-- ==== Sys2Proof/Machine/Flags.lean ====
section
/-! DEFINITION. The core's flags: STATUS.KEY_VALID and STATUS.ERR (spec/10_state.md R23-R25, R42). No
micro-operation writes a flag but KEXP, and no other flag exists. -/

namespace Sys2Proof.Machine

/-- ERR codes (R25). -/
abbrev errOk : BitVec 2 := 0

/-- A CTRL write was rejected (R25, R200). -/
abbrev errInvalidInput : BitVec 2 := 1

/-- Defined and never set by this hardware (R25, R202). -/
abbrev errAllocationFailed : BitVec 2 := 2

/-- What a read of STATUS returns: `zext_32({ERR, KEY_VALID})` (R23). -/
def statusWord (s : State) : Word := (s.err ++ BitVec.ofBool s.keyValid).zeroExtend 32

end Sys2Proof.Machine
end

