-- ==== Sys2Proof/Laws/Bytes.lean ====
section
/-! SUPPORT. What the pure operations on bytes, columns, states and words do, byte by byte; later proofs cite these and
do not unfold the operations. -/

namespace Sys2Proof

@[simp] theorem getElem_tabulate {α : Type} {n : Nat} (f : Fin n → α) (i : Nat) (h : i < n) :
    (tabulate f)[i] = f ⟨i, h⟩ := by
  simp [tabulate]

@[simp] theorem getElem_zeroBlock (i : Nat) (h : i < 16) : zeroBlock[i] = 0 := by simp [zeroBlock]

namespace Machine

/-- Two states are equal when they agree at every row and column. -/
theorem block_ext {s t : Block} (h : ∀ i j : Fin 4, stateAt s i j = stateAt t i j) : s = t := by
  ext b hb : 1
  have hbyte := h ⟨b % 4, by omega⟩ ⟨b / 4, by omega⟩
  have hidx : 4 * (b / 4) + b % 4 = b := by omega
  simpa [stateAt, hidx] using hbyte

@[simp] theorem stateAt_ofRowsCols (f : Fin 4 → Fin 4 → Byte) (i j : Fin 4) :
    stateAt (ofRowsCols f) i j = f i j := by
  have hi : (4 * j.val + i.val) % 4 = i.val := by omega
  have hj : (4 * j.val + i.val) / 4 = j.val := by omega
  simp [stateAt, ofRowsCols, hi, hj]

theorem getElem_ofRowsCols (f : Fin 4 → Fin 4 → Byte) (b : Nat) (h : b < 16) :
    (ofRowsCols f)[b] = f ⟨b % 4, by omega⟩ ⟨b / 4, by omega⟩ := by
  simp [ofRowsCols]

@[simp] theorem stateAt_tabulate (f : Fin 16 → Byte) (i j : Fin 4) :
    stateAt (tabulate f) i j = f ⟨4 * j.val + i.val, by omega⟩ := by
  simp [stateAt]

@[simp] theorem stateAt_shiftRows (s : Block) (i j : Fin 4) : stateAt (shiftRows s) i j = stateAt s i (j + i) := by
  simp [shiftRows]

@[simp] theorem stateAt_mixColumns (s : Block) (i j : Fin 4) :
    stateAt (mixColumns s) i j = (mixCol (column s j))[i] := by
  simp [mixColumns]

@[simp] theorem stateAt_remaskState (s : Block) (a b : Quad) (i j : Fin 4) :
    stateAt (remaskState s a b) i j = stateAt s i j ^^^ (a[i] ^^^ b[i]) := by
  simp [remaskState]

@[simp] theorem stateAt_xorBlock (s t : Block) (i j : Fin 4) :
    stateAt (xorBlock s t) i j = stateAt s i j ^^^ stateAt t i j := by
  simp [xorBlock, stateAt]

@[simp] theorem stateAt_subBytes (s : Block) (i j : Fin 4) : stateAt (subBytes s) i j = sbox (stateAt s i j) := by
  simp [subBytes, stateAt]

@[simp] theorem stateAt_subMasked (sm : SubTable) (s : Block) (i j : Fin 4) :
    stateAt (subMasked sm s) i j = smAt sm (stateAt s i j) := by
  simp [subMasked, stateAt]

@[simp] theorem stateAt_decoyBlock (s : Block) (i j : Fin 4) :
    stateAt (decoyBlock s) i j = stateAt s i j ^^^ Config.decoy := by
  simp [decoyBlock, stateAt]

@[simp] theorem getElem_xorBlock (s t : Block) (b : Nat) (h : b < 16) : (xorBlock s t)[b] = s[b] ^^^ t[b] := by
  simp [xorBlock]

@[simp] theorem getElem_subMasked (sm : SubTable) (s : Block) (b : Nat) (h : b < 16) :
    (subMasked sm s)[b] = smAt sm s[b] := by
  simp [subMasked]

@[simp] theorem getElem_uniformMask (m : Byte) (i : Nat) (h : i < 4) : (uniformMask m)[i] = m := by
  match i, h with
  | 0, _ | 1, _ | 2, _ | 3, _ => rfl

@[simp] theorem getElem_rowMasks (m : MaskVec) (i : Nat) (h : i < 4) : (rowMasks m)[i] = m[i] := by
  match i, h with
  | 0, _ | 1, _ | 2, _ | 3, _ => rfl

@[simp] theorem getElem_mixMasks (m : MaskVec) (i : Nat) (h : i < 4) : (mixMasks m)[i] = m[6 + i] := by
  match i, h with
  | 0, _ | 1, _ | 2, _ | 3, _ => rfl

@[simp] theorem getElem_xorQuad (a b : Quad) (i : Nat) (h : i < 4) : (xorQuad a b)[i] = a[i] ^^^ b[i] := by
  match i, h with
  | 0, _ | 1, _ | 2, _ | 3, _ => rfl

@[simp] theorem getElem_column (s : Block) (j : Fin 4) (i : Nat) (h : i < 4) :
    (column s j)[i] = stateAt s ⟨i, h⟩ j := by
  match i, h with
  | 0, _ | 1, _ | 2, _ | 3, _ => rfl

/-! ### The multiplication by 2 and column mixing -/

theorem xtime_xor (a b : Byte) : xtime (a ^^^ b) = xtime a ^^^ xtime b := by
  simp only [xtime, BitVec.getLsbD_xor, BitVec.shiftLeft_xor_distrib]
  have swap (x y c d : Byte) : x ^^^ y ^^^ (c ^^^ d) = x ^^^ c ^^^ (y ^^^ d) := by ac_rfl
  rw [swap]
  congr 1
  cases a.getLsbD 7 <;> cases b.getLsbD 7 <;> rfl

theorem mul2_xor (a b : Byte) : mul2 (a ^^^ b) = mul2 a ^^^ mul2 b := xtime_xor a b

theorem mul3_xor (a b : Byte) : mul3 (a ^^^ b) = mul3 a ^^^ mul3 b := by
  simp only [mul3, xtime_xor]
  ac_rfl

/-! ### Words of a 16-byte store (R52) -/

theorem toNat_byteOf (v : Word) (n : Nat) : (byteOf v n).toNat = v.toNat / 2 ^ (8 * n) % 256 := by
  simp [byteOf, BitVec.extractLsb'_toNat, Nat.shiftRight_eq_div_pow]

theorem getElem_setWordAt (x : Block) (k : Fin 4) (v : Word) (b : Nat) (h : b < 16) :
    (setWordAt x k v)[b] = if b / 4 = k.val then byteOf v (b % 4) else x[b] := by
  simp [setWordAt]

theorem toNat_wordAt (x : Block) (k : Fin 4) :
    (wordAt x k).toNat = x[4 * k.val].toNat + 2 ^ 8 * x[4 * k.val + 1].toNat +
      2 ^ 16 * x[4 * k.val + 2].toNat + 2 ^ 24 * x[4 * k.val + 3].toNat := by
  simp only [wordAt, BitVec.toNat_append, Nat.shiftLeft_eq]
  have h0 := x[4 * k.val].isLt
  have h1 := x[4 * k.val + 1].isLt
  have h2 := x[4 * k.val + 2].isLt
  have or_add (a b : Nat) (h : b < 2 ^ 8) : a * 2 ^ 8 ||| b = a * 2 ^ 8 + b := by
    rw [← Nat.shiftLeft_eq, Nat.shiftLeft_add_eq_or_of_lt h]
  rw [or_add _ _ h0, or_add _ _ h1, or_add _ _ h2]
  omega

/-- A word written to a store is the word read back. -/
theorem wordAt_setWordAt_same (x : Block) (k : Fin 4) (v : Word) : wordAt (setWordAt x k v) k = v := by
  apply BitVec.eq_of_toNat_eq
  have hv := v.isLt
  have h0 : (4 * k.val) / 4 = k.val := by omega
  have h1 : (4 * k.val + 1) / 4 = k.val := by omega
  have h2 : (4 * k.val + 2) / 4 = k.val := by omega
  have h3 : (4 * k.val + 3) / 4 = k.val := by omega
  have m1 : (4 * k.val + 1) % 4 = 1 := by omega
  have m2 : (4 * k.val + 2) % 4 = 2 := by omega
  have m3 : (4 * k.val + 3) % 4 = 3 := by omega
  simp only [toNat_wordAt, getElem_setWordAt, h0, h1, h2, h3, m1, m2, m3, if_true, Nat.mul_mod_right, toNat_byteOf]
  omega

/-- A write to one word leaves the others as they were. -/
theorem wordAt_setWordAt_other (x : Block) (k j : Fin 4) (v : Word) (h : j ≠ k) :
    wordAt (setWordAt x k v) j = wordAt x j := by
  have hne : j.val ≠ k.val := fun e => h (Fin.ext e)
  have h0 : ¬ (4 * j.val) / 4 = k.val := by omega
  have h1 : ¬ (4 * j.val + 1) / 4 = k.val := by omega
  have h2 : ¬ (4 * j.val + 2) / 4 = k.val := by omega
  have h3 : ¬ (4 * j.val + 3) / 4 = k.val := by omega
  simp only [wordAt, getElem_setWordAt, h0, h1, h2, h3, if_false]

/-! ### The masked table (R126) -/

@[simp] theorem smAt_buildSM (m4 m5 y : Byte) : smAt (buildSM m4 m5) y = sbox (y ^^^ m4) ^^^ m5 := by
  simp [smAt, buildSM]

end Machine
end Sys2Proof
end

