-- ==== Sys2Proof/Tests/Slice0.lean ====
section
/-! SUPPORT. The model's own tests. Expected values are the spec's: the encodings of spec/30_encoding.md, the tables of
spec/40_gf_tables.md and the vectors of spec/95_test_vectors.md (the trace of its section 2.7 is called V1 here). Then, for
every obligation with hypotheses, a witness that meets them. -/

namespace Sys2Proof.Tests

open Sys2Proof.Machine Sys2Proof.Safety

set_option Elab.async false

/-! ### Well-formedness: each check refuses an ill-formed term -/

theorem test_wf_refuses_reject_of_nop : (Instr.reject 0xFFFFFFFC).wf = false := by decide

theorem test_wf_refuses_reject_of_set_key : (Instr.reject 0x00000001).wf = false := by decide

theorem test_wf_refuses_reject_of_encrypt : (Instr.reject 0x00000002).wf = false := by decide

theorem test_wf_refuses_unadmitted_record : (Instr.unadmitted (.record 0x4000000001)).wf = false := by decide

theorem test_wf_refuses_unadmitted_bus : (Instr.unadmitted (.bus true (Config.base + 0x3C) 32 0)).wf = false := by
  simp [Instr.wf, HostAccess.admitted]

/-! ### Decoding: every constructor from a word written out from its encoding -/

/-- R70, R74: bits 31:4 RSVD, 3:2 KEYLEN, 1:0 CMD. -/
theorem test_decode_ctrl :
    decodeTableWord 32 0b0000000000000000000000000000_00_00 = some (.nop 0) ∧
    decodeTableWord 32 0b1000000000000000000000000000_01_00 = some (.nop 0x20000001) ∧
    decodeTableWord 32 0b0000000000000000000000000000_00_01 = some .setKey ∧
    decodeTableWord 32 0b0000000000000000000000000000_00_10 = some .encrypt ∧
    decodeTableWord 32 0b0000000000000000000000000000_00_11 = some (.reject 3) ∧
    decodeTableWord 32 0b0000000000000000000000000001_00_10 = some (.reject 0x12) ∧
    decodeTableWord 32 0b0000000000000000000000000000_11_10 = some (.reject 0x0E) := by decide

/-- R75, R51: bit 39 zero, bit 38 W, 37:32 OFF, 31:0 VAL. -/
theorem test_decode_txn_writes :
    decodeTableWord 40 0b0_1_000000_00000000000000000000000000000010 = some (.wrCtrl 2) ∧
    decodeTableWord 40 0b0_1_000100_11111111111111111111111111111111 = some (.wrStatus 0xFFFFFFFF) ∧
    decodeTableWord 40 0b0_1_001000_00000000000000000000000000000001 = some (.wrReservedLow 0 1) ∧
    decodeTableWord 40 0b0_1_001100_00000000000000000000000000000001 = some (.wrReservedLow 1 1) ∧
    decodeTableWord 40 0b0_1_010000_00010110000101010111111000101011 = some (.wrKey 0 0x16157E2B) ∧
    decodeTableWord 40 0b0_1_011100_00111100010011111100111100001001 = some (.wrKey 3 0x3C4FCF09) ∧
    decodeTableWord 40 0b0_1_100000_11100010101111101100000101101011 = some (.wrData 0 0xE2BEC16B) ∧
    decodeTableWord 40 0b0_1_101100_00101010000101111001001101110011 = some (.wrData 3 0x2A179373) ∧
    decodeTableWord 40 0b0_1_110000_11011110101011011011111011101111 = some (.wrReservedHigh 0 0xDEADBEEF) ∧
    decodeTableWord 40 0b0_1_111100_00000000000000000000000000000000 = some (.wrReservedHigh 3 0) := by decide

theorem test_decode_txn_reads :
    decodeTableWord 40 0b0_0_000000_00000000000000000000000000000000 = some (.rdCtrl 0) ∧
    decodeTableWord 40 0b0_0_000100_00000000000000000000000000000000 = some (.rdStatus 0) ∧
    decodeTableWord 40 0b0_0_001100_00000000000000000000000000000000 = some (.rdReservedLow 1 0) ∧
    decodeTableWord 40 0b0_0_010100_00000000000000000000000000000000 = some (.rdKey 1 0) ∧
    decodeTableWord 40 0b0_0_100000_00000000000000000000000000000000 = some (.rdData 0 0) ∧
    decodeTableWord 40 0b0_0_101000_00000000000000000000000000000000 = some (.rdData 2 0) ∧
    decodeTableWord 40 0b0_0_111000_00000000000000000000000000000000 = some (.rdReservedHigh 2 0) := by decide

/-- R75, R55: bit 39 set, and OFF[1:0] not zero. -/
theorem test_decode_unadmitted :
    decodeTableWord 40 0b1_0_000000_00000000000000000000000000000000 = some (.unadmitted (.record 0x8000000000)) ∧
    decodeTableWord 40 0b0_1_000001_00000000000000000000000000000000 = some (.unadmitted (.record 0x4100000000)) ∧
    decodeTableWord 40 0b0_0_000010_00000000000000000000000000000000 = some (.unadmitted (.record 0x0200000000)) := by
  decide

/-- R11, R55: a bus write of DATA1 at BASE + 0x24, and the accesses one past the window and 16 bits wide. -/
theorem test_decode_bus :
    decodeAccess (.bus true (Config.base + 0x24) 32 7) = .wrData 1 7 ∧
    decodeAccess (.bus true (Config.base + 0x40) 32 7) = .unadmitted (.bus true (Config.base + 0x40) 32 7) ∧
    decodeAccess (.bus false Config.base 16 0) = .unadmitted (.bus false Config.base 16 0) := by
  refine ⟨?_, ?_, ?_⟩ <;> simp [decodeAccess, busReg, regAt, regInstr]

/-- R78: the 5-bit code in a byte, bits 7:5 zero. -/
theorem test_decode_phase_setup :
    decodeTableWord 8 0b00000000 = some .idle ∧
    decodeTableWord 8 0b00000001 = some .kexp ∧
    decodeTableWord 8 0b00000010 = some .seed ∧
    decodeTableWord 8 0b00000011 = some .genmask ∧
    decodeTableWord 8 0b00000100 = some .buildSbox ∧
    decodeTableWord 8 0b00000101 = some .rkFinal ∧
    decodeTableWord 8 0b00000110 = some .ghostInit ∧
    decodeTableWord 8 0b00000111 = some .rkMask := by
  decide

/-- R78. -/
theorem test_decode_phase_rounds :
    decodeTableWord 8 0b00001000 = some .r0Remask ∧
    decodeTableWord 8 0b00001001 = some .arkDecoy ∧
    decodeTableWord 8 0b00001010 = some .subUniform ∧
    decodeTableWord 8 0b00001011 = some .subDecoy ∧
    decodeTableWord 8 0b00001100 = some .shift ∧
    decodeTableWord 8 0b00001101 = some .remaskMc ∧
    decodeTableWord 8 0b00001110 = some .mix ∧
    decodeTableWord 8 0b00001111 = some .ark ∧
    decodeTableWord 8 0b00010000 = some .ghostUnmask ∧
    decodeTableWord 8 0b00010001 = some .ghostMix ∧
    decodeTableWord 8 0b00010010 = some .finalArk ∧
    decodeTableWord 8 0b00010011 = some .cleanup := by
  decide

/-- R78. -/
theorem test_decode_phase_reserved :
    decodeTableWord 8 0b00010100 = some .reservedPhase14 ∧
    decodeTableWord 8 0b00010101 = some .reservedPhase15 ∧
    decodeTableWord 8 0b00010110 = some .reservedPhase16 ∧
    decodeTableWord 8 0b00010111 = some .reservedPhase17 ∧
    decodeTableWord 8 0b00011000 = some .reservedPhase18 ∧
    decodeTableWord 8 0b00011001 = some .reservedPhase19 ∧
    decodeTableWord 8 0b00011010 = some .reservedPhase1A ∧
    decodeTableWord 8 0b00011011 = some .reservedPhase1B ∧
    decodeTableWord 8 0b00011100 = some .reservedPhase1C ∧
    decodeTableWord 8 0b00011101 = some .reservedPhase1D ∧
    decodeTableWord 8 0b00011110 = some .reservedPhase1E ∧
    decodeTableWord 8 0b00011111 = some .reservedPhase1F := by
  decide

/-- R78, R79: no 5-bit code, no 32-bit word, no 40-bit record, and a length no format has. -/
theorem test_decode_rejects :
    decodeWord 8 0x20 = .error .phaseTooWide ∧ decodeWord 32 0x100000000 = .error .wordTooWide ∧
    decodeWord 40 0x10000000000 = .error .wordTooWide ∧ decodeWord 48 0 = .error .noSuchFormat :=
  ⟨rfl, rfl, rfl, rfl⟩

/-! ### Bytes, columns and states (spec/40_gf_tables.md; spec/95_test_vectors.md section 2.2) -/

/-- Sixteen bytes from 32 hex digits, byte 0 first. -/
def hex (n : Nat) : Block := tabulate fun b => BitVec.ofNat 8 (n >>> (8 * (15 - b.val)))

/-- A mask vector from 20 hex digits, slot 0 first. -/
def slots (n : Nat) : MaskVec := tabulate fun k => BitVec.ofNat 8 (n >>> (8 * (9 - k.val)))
▬▬▬▬▬▬▬▬▬▬
* YOUR ASSIGNMENT
From the entries above, extract only the lines running from the one containing "decodeTableWord 8 0b00011101" through the one containing "format has. -/", inclusive.

* EXERCISE RESULT
    decodeTableWord 8 0b00011101 = some .reservedPhase1D ∧
    decodeTableWord 8 0b00011110 = some .reservedPhase1E ∧
    decodeTableWord 8 0b00011111 = some .reservedPhase1F := by
  decide

/-- R78, R79: no 5-bit code, no 32-bit word, no 40-bit record, and a length no format has. -/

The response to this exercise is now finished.